◆ Exercise prompt
The answer must be an exact reproduction of the lines from the start of the records below through the line containing "namespace Sys2Proof.Machine", and nothing more.

START Given records

-- ==== Sys2Proof/Machine/Step.lean ====
section
/-! DEFINITION. The step function of the machine, and the placing of an instruction where the next step fetches it. -/

namespace Sys2Proof.Machine

/-- One step (40_dispatch_and_sequencer.md rule R100; 47_host_operations.md rules R161, R166). -/
def step (s : State) : Host.Outcome State Fault Refusal := s.cycle

/-- `s` with the instruction word `w` in slot 0 and a run just started, so that the next step fetches and runs it (log 9). The word is one
of `8 + 2W` bits (30_encoding.md rule R72); bits from `nbits` up are 0. -/
def State.withFetchWord (s : State) (nbits w : Nat) : State :=
  { params := s.params, core := s.core.placeFirst (BitVec.ofNat _ (w % 2 ^ nbits)) }

end Sys2Proof.Machine
end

END Given records

◆ Solution to this task
-- ==== Sys2Proof/Machine/Step.lean ====
section
/-! DEFINITION. The step function of the machine, and the placing of an instruction where the next step fetches it. -/

namespace Sys2Proof.Machine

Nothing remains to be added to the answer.